Collected data:
++++++++++
/-! Split trunks (R463 to R466). -/

/-- The unit is the split partner of trunk `n` (R461). -/
def State.isPartner (s : State) (n : Nat) : Bool := s.pairFed n && !s.tdm.active && (s.trk n).mode != .whole
/-- The hub next to the break, from this unit's end: its far side is sealed while the trunk is split. -/
def State.breakHub (s : State) (n : Nat) : Option Nat :=
  let t := s.trk n
  let h := if s.tdm.active then t.splitK else t.tailN - t.splitK
  if t.mode = .whole ∨ h = 0 then none else some (s.hubAt n h)
/-- The seal that is still to be sent: action 1 while split, 2 in the frame after a heal notice. -/
def State.sealDue (s : State) (n : Nat) : Option (Nat × Nat) :=
  let t := s.trk n
  match s.breakHub n with
  | none => none
  | some p =>
    if t.mode = .split then (if (t.hub p).sealed then none else some (p, 1))
    else match t.healAt with
      | some h => if s.frame = h + 1 ∧ (t.hub p).sealed then some (p, 2) else none
      | none => none
/-- A split is entered two boundaries after the frame of the saturation (Table 14.6). -/
def splitBoundary (n : Nat) (s : State) : State :=
  let t := s.trk n
  if t.mode = .split ∧ s.frame = t.splitAt + 2 then
    let s := raise 0 .splitEntered n t.splitK s
    if s.isPartner n then
      let far := fun (e : CatchEntry) => match e with
        | .allow m a _ _ _ _ _ _ _ _ => m == n && (match s.entryOf n a with
            | some (_, x) => decide (s.hopOf n x.hub ≤ t.tailN - t.splitK) | none => false)
        | _ => false
      resendSome far (applyBase (· == n) s)
    else s
  else s
/-- A relay request arrives (R464, R465). -/
def relayRequest (r : RelayReq) (s : State) : State :=
  if s.isPartner r.trunk then
    s.updTrk r.trunk (fun t => if t.relays.length < 16 then { t with relays := t.relays ++ [r] } else t)
  else s
/-- The transaction of a relay request. -/
def relayTxn (r : RelayReq) : Txn :=
  { slot := 0, kind := r.kind, purpose := .relay r.id r.longest, addr := r.addr, ep := r.ep, hub := r.hub, hop := 0, rs := r.rs }
/-- The transaction a result answers: a relayed one, or an occurrence of a far entry, numbered 16 + 8·address +
endpoint. -/
def State.relayedTxn (s : State) (r : RelayRes) : Option Txn :=
  if r.id < 16 then (s.trk r.trunk).relayed.find? (fun t => t.slot == r.id)
  else match s.ctxOf r.trunk ((r.id - 16) / 8) ((r.id - 16) % 8) with
  | some c => s.occTxn c
  | none => none
/-- A relay result (R464): applied as if this unit's port had received the response. -/
def relayResult (r : RelayRes) (s : State) : State :=
  let n : Nat := r.trunk
  match s.relayedTxn r with
  | none => s
  | some t =>
    let drop := fun (s : State) =>
      if r.id < 16 then s.updTrk n (fun k => { k with relayed := k.relayed.filter (fun x => x.slot != r.id) }) else s
    if r.ptype = 0 then attemptFailed n t (drop s)
    else if r.ptype = ptDataB then
      match t.xfer with
      | none => drop s
      | some i =>
        let (y, s) := if t.broken then (t, s) else bulkPacket n i t (r.sq % 16) r.te r.payload s
        if r.final then
          let s := drop s
          if y.bad then attemptFailed n y s else afterTxn i s
        else s.updTrk n (fun k => { k with relayed := k.relayed.map (fun x => if x.slot = r.id then { y with slot := r.id } else x) })
    else if t.kind == .bcast 0 [] || !hasUp t.kind then
      match t.xfer with | some i => bcastDone i (drop s) | none => drop s
    else goodAnswer n t r.ptype r.sq r.aux r.te r.payload 0 (drop s)
/-- `SPLIT_HEAL_CHECK` (R466): eight reads in a row that show the link. -/
def healCheck (n : Nat) (up : Bool) (s : State) : State :=
  let t := s.trk n
  if !s.isPartner n || t.mode != .split || s.frame ≤ t.splitAt || (s.frame - t.splitAt) % 128 ≠ 0 then s
  else
    let c := if up then t.healClean + 1 else 0
    let s := s.updTrk n (fun t => { t with healClean := c })
    if c < 8 then s
    else sendMsg .relay 1 (.tdmHeal n) (s.updTrk n (fun t => { t with mode := .healing, healAt := some s.frame }))
/-- A heal notice reaches the active unit (R466): it claims at boundary h + 2; with k = 0 it drives IDLE again. -/
def healNotice (n : Nat) (s : State) : State :=
  let t := s.trk n
  if t.mode != .split || !s.tdm.active then s
  else s.updTrk n (fun t => { t with mode := .healing, healAt := some s.frame, claimAt := some (s.frame + 2) })
/-- Boundaries of a heal: IDLE again at h + 1 with k = 0; whole at h + 2, where the partner parks. -/
def healBoundary (n : Nat) (s : State) : State :=
  let t := s.trk n
  match t.mode, t.healAt with
  | .healing, some h =>
    if s.frame = h + 1 ∧ s.tdm.active ∧ t.splitK = 0 then
      emit (.signal n .idle) (s.updTrk n (fun t => { t with dtxen := !s.gated }))
    else if h + 2 ≤ s.frame then
      let s := raise 0 .splitHealed n t.splitK s
      let s := s.updTrk n (fun t => { t with mode := .whole, healAt := none, relays := [] })
      if s.tdm.active then s else parkPort n s
    else s
  | _, _ => s

/-! Time over the link (R467, R469). -/

/-- The sample of a time exchange: half of a sum; the partner's time state (Table 13.2) and source (Table 13.1) are those
at the exchange (log 62). -/
def timeAnswer (t1 t2 t3 t4 : Int) (state source : Nat) (s : State) : State :=
    let th : Rat := (((t1 - t2) + (t4 - t3) : Int) : Rat) / 2
    let skew := decide (50000 ≤ absR th)
    let s := if skew then raiseM .tdmTimeSkew 0 s else s
    pairUpdate { s with tdm := { s.tdm with skewed := skew, partnerState := state % 4 + 4 * (source % 4) },
                        tim := { s.tim with partnerTheta := some th } }
/-- A TIME block: the partner's is answered with its stamps and the stamp of the send, the answer to ours gives a
sample and brings the partner's time state and source (R467). -/
def timeBlock (m : TimeMsg) (state source : Nat) (s : State) : State :=
  if !s.tdm.enable then s
  else
    match m with
    | .ask t1 t2 => sendMsg .time 1 (.tdmAnswer t1 t2 s.tim.ns) s
    | .answer t1 t2 t3 t4 => timeAnswer t1 t2 t3 t4 state source s

/-! Meanings. -/

/-- `TDM_LINK_ENABLE` (R474). -/
def execTdmLinkEnable (on : Bool) (s : State) : Host.Outcome State Fault Refusal := finish (linkEnable on s)
/-- `HANDOVER` (R462). -/
def execHandover (s : State) : Host.Outcome State Fault Refusal := finish (handOver s)
/-- `FORCE_CLAIM` (R456). -/
def execForceClaim (s : State) : Host.Outcome State Fault Refusal := finish (forceClaim s)
/-- `TDM_CTRL.clr_stat` (R475). -/
def tdmClear (s : State) : State :=
  if s.responds .tdm then { s with tdm := { s.tdm with hbRun := 0, hbTotal := 0, crcBad := 0, resends := 0 } } else s
/-- `TDM_CLR_STAT` (R475). -/
def execTdmClrStat (s : State) : Host.Outcome State Fault Refusal := finish (tdmClear s)
/-- `LANE_LOCK` (R436). -/
def execLaneLock (lane : Fin 4) (s : State) : Host.Outcome State Fault Refusal := finish (laneChange lane true s)
/-- `LANE_LOCK_LOST` (R471). -/
def execLaneLockLost (lane : Fin 4) (s : State) : Host.Outcome State Fault Refusal := finish (laneChange lane false s)
/-- `HEARTBEAT_SEND` (R442). -/
def execHeartbeatSend (s : State) : Host.Outcome State Fault Refusal := finish (heartbeat s)
/-- `HB_IN_EDGE` (R442). -/
def execHbInEdge (offUs : Nat) (s : State) : Host.Outcome State Fault Refusal := finish (hbWire offUs s)
/-- `RX_HEARTBEAT_BLOCK` (R442). -/
def execRxHeartbeatBlock (rx : RxBlk) (beat : Beat) (offUs : Nat) (s : State) : Host.Outcome State Fault Refusal :=
  finish (fromBlock rx (fun _ => hbBlock beat.frame beat.active offUs) s)
/-- `HEARTBEAT_MISS` (R442). -/
def execHeartbeatMiss (s : State) : Host.Outcome State Fault Refusal := finish (hbMiss s)
/-- `TDM_PARTNER_LOST` (R443). -/
def execTdmPartnerLost (s : State) : Host.Outcome State Fault Refusal := finish (partnerLost s)
/-- `RX_PAIR_BLOCK` (R439). -/
def execRxPairBlock (blk : Rcv PairBlock) (s : State) : Host.Outcome State Fault Refusal :=
  finish (fromBlock blk.rx (fun _ => pairBlock blk.body) s)
/-- `RX_CATCH_ENTRY` (R444). -/
def execRxCatchEntry (blk : Rcv CatchEntry) (s : State) : Host.Outcome State Fault Refusal :=
  finish (fromBlock blk.rx (fun num => catchEntry num blk.body) s)
/-- `RX_CATCH_CLOSE` (R448). -/
def execRxCatchClose (blk : Rcv CatchClose) (s : State) : Host.Outcome State Fault Refusal :=
  finish (fromBlock blk.rx (fun _ => catchEnd blk.body) s)
/-- `RX_CATCH_ACK` (R448). -/
def execRxCatchAck (blk : Rcv Nat) (s : State) : Host.Outcome State Fault Refusal :=
  finish (fromBlock blk.rx (fun _ => catchAck blk.body) s)
/-- `RX_CATCH_NAK` (R448). -/
def execRxCatchNak (blk : Rcv Nat) (s : State) : Host.Outcome State Fault Refusal :=
  finish (fromBlock blk.rx (fun _ => catchNak blk.body) s)
/-- `RX_RELAY_REQUEST` (R464). -/
def execRxRelayRequest (blk : Rcv RelayReq) (s : State) : Host.Outcome State Fault Refusal :=
  finish (fromBlock blk.rx (fun _ => relayRequest blk.body) s)
/-- `RX_RELAY_RESULT` (R464). -/
def execRxRelayResult (blk : Rcv RelayRes) (s : State) : Host.Outcome State Fault Refusal :=
  finish (fromBlock blk.rx (fun _ => relayResult blk.body) s)
/-- `SPLIT_HEAL_CHECK` (R466). -/
def execSplitHealCheck (trunk : Fin 8) (linkUp : Bool) (s : State) : Host.Outcome State Fault Refusal :=
  finish (healCheck trunk linkUp s)
/-- `RX_HEAL_NOTICE` (R466). -/
def execRxHealNotice (blk : Rcv (Fin 8)) (s : State) : Host.Outcome State Fault Refusal :=
  finish (fromBlock blk.rx (fun _ => healNotice blk.body) s)
/-- `RX_TIME_BLOCK` (R467). -/
def execRxTimeBlock (rx : RxBlk) (msg : TimeMsg) (state source : Nat) (s : State) : Host.Outcome State Fault Refusal :=
  finish (fromBlock rx (fun _ => timeBlock msg state source) s)
/-- `FENCE_IN_CHANGE` (R454). -/
def execFenceInChange (low : Bool) (s : State) : Host.Outcome State Fault Refusal := finish (fenceChange low s)
/-- `CLAIM_FAILED` (R453). -/
def execClaimFailed (trunk : Fin 8) (s : State) : Host.Outcome State Fault Refusal := finish (claimFail trunk s)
++++++++++
▸ PROBLEM TO WORK ON: Could you repeat exactly the lines above from the line with "let h := if" up to and including the line with "if s.isPartner r.trunk then", and only those?

▸ TASK ANSWER:
  let h := if s.tdm.active then t.splitK else t.tailN - t.splitK
  if t.mode = .whole ∨ h = 0 then none else some (s.hubAt n h)
/-- The seal that is still to be sent: action 1 while split, 2 in the frame after a heal notice. -/
def State.sealDue (s : State) (n : Nat) : Option (Nat × Nat) :=
  let t := s.trk n
  match s.breakHub n with
  | none => none
  | some p =>
    if t.mode = .split then (if (t.hub p).sealed then none else some (p, 1))
    else match t.healAt with
      | some h => if s.frame = h + 1 ∧ (t.hub p).sealed then some (p, 2) else none
      | none => none
/-- A split is entered two boundaries after the frame of the saturation (Table 14.6). -/
def splitBoundary (n : Nat) (s : State) : State :=
  let t := s.trk n
  if t.mode = .split ∧ s.frame = t.splitAt + 2 then
    let s := raise 0 .splitEntered n t.splitK s
    if s.isPartner n then
      let far := fun (e : CatchEntry) => match e with
        | .allow m a _ _ _ _ _ _ _ _ => m == n && (match s.entryOf n a with
            | some (_, x) => decide (s.hopOf n x.hub ≤ t.tailN - t.splitK) | none => false)
        | _ => false
      resendSome far (applyBase (· == n) s)
    else s
  else s
/-- A relay request arrives (R464, R465). -/
def relayRequest (r : RelayReq) (s : State) : State :=
  if s.isPartner r.trunk then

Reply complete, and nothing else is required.